Your assignment – Provide only the number of lines in the data below that contain the word "Option".

Data excerpts –
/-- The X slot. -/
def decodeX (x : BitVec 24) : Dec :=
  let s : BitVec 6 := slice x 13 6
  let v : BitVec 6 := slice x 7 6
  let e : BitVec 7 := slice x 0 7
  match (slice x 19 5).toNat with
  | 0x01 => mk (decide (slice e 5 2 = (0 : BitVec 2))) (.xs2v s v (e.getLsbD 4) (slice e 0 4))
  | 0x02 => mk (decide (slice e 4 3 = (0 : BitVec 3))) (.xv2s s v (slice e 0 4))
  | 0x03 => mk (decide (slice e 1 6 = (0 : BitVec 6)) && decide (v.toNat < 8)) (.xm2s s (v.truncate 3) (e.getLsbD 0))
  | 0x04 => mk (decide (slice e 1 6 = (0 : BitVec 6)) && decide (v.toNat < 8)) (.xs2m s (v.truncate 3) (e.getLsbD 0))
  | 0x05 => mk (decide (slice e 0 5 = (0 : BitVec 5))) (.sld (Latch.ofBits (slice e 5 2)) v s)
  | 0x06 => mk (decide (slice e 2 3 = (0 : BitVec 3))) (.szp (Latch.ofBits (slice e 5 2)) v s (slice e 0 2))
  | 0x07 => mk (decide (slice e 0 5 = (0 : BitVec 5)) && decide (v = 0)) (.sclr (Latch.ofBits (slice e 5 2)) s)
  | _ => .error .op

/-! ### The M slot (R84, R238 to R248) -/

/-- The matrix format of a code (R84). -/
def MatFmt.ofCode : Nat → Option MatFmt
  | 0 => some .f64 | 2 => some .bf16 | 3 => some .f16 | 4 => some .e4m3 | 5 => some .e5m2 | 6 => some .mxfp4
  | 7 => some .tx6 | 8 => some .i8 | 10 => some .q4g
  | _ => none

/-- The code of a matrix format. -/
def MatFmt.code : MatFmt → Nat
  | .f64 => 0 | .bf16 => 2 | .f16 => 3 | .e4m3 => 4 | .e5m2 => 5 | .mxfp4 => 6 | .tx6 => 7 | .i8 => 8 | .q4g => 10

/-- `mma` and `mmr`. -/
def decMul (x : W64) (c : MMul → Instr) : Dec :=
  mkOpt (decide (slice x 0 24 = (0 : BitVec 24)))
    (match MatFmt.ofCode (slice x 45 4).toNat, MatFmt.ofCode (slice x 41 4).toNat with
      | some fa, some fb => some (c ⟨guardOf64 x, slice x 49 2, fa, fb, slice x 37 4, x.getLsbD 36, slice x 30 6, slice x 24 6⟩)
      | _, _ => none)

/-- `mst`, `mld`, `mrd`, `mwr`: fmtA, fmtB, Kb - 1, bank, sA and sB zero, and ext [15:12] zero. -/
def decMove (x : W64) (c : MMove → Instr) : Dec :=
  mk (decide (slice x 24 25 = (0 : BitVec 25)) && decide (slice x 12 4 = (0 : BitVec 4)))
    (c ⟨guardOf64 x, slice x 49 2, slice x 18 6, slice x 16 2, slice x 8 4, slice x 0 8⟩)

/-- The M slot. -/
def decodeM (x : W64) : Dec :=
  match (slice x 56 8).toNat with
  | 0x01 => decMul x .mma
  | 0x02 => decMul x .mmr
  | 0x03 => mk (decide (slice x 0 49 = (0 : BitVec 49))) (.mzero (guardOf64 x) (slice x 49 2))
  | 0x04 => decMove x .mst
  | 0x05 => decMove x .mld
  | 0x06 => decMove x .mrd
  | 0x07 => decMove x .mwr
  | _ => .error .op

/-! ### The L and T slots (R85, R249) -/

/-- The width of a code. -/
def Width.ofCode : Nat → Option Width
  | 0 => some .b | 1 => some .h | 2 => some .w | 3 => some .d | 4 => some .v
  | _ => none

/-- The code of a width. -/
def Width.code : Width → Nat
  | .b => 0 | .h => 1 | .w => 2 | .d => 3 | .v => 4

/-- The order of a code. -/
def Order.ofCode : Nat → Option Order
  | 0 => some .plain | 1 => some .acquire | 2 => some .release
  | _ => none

The completed task – 3